Hereinafter, the wheel shaft torque correction amount calculation unit 214, the estimated vehicle weight calculation unit 231, the vehicle weight ratio calculation unit 241, and the correction injection amount calculation unit 251 are referred to as a correction injection amount generation unit 71.
[2. processing]
Next, the process of the corrected injection amount generation unit 71 in the microcomputer 21 will be described. The corrected injection amount generation unit 71 repeatedly calculates the corrected injection amount Qc by repeatedly executing the procedure shown in FIG. 3 at a predetermined update period. In the following description, when the subject is omitted, the CPU 61 of the microcomputer 21 is the subject.

  First, in step (hereinafter simply referred to as “S”) 10, various sensor output signals are acquired.
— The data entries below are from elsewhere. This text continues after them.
-- ==== Sys2Proof/Machine/State.lean ====
section
/-! DEFINITION. The state of the core (10_state.md R10), its stops, and reset (R23). -/

namespace Sys2Proof.Machine

/-- The causes of a fatal error with the `info` each records (60_exceptions.md R141). -/
inductive Cause where
  /-- A fetched word outside the 35 patterns (R142). -/
  | unrecognizedOpcode (w : Word)
  /-- A fetch with `PC + 1 > 4095` (R143). -/
  | oobFetch (pc : Word)
  /-- A sprite or a register load reaching above 4095 (R144). -/
  | oobMemRead (i : Word)
  /-- A BCD or register store reaching above 4095 (R145). -/
  | oobMemWrite (i : Word)
  /-- `CALL` with `SP = 16` (R146). -/
  | stackOverflow
  /-- `RET` with `SP = 0` (R147). -/
  | stackUnderflow
  /-- `SKP` or `SKNP` with `V[x] > 15` (R148). -/
  | keyRange (vx : Byte)
  deriving DecidableEq, Repr

/-- Whether the core may take a step (10_state.md R20). -/
inductive Status where
  | running
  | halted
  | faulted (cause : Cause)
  deriving DecidableEq, Repr

/-- The framebuffer: 32 rows of 64 pixels, `true` = on (10_state.md R18). -/
abbrev Framebuffer := Vector (Vector Bool 64) 32

/-- The state of the machine: the ten elements of 10_state.md R10, then four fields of the model's own
(the parameter `FONT`, the host's answers, and the display events). -/
structure State where
  /-- `V[0..15]` (R11). -/
  v : Vector Byte 16
  /-- `I` (R13). -/
  i : Word
  /-- `PC` (R14). -/
  pc : Word
  /-- `stack[0..15]` (R15). -/
  stack : Vector Word 16
  /-- `SP`, the count of pushed frames (R15). -/
  sp : Fin 17
  /-- `DT` (R16). -/
  dt : Byte
  /-- `ST` (R17). -/
  st : Byte
  /-- `fb` (R18). -/
  fb : Framebuffer
  /-- `mem` (R19): the bytes that differ from their reset contents, by rising address. -/
  mem : List Host.Cell
  /-- `status` (R20). -/
  status : Status
  /-- The parameter `FONT`, fixed for the machine (00_scope.md R4); log entry 4. -/
  font : Font
  /-- What the host would answer if asked now (R21): free values; log entry 3. -/
  host : HostAnswers
  /-- How many of `Config.hostAnswers` have been taken; log entry 3. -/
  draws : Nat
  /-- The display events, newest first (44_display.md R124); log entry 5. -/
  display : List Framebuffer
  deriving DecidableEq, Repr

/-- Why `step` answers no next state although an instruction is not to blame: the run has ended.
Both are raised by `step` alone. -/
inductive Fault where
  /-- A step was asked of a core that is `HALTED`. SAFE: no step is defined there (10_state.md R20,
  92_eei_decisions.md D23). -/
  | halted
  /-- A step was asked of a core that is `FAULTED(cause)`. SAFE: no step is defined there (R20, D23). -/
  | faulted (cause : Cause)
  deriving DecidableEq, Repr

/-- Why something is given no meaning. -/
inductive Refusal where
  /-- Raised by an arm of `exec` whose instruction has no meaning yet (no arm does now). SAFE. -/
  | notModelled (mnemonic : String)
  /-- Raised by `boot` for a program image of more than 3584 bytes: the machine is not started with it
  (70_reset_and_hazards.md R162, D21). SAFE. -/
  | imageTooLong
  deriving DecidableEq, Repr

/-- What a step, an instruction and a boot answer. -/
abbrev Result := Host.Outcome State Fault Refusal

/-- All pixels off. -/
def blankScreen : Framebuffer := Vector.replicate 32 (Vector.replicate 64 false)

/-- The machine right after reset with the font `f`, no image loaded (10_state.md R23). -/
def State.resetWith (f : Font) : State where
  v := Vector.replicate 16 0
  i := 0
  pc := 0x200
  stack := Vector.replicate 16 0
  sp := 0
  dt := 0
  st := 0
  fb := blankScreen
  mem := []
  status := .running
  font := f
  host := Config.hostAnswers 0
  draws := 1
  display := []

/-- The machine right after reset, with the default font (log entry 4). -/
def State.reset : State := State.resetWith Config.defaultFont

end Sys2Proof.Machine
end

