-- ==== Sys2Proof/Machine/Fetch.lean ====
section
/-! DEFINITION. Fetching an instruction, the two faults of a step outside its instruction, and placing an
instruction where the next step fetches. -/

namespace Sys2Proof.Machine

/-- The big-endian word of the two bytes at `PC`; `none` when `PC + 1 > 4095`
(40_cycle_and_system.md R71, 20_memory.md R34). -/
def State.fetch (s : State) : Option Word :=
  match s.memRead s.pc.toNat 2 with
  | some [hi, lo] => some (wordOfBytes hi lo)
  | _ => none

/-- `OOB_FETCH(PC)`, raised before `PC` is advanced (R71, 60_exceptions.md R150). -/
def fetchFault (s : State) : Result := raise (.oobFetch s.pc) s

/-- `UNRECOGNIZED_OPCODE(w)`, raised with `PC` already advanced (40_cycle_and_system.md R73). -/
def opcodeFault (w : Word) (s : State) : Result := raise (.unrecognizedOpcode w) s.advance

/-- `s` about to fetch: the status is `RUNNING`, and a `PC` with no two bytes of memory under it is the
entry point instead. -/
def State.readyToFetch (s : State) : State :=
  { s with
    status := .running
    pc := if s.pc.toNat + 2 ≤ Config.memSize then s.pc else 0x200 }

/-- `s` with bytes stored where the next step fetches. -/
def State.placeAtPc (s : State) (bs : List Byte) : State :=
  s.readyToFetch.writeBytes s.readyToFetch.pc.toNat bs

end Sys2Proof.Machine
end

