-- ==== Sys2Proof/Certificates/Slice0/Obligations.lean ====
section
/-! DEFINITION. The statements for the provers. Each docstring names the rules of spec/ it formalises; a clause
that rests on a decision of the spec (92_eei_decisions.md) or of the model names that decision or log
entry. -/

open Sys2Proof Sys2Proof.Machine

/-! ## Reset and boot -/

/-- 10_state.md R23: what reset leaves, for every font. That the status is `RUNNING` is decision D2; the
default font of `State.reset` is log entry 4 and nothing here rests on it. -/
def Obligations.ResetLeavesSpecValues : Prop :=
  (∀ f : Font,
    (∀ r : Reg, (State.resetWith f).reg r = 0) ∧
    (State.resetWith f).i = 0 ∧
    (State.resetWith f).pc = 0x200 ∧
    (∀ k : Nat, (h : k < 16) → (State.resetWith f).stack[k]'h = 0) ∧
    (State.resetWith f).sp.val = 0 ∧
    (State.resetWith f).dt = 0 ∧
    (State.resetWith f).st = 0 ∧
    (∀ r c, Framebuffer.pixel (State.resetWith f).fb r c = false) ∧
    (∀ a : Nat, (h : a < 80) → (State.resetWith f).readByte a = f[a]'h) ∧
    (∀ a : Nat, 80 ≤ a → (State.resetWith f).readByte a = 0) ∧
    (State.resetWith f).status = .running) ∧
  ∃ f : Font, State.reset = State.resetWith f

/-- The invariants hold at reset, for every font. -/
def Obligations.InvariantsHoldAtReset : Prop :=
  ∀ f : Font, MemCanonical (State.resetWith f) ∧ PcBounded (State.resetWith f)

/-- 70_reset_and_hazards.md R162: byte `k` of the image goes to 0x200 + k, everything else is as reset
leaves it, and (D21) an image of more than 3584 bytes is refused. -/
def Obligations.BootCopiesImage : Prop :=
  ∀ (f : Font) (image : List Byte),
    (image.length ≤ 3584 →
      ∃ t, boot f image = .next t ∧
        (∀ k : Nat, (h : k < image.length) → t.readByte (0x200 + k) = image[k]'h) ∧
        MemKeptOutside 0x200 image.length (State.resetWith f) t ∧ MemCanonical t ∧
        RegsKept (State.resetWith f) t ∧ t.i = 0 ∧ t.pc = 0x200 ∧ StackKept (State.resetWith f) t ∧
        TimersKept (State.resetWith f) t ∧ ScreenKept (State.resetWith f) t ∧
        HostKept (State.resetWith f) t ∧ t.status = .running) ∧
    (3584 < image.length → boot f image = .refused .imageTooLong)

/-! ## Decoding and encoding -/

/-- 30_encoding.md R51 to R55: decoding the encoding of an instruction gives it back, every operand at every
value its field admits. -/
def Obligations.DecodeOfEncode : Prop := ∀ i : Instr, decodeWord (encode i) = some i

/-- 30_encoding.md R58: an instruction's decoding loses no bit of the word, the `y` that `SHR` and `SHL`
ignore included. -/
def Obligations.EncodeOfDecode : Prop := ∀ (w : Word) (i : Instr), decodeWord w = some i → encode i = w

/-- 30_encoding.md R54: no word satisfies two rows of the opcode map, so the order of tests does not
matter. -/
def Obligations.OpcodeMapRowsDisjoint : Prop :=
  ∀ (w : Word) (j k : Nat) (hj : j < opcodeMap.length) (hk : k < opcodeMap.length),
    rowMatches w (opcodeMap[j]'hj) = true → rowMatches w (opcodeMap[k]'hk) = true → j = k

/-- 30_encoding.md R56: the illegal words are exactly those of its table (decision D15 for 5xyn and
9xyn). -/
def Obligations.IllegalWordsAreExactlyTheTable : Prop :=
  ∀ w : Word, decodeWord w = none ↔ illegalWord w = true

/-- 95_test_vectors.md 2.1: some words written out from the encodings; that 0x5121 is no instruction is
decision D15 (log entry 16). -/
def Obligations.SampleWordsDecode : Prop :=
  decodeWord 0x6A05 = some (.ldVxKk 0xA 5) ∧ decodeWord 0xD125 = some (.drwVxVyN 1 2 5) ∧
  decodeWord 0x8AB4 = some (.addVxVy 0xA 0xB) ∧ decodeWord 0x8AF6 = some (.shrVx 0xA 0xF) ∧
  decodeWord 0xF165 = some (.ldVxMem 1) ∧ decodeWord 0xE19E = some (.skpVx 1) ∧
  decodeWord 0x00E0 = some .cls ∧ decodeWord 0x0000 = some .halt ∧
  decodeWord 0x0123 = none ∧ decodeWord 0x5121 = none ∧ decodeWord 0x812D = none ∧
  decode [0x6A, 0x05] = .ok (.ldVxKk 0xA 5, [])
Specifically, a crank angle signal, a vehicle speed signal, an accelerator signal, a road gradient signal, a clutch signal, a gear ratio specifying signal, and the like are acquired.

Next, in S20, it is determined whether or not it is a start time. Specifically, the current calculated vehicle speed V _i based on the vehicle speed sensor signal acquired in S10, immediately before update cycle is based on the vehicle speed sensor signal acquired in one cycle previous (past recent) S10 vehicle speed V _{i -1} is calculated. When the immediately preceding vehicle speed V _i-1 is 0 and the current vehicle speed V _i is greater than 0, it is determined that the vehicle is starting. If it is a start time, the process proceeds to S30, and if it is not a start time, the process proceeds to S70.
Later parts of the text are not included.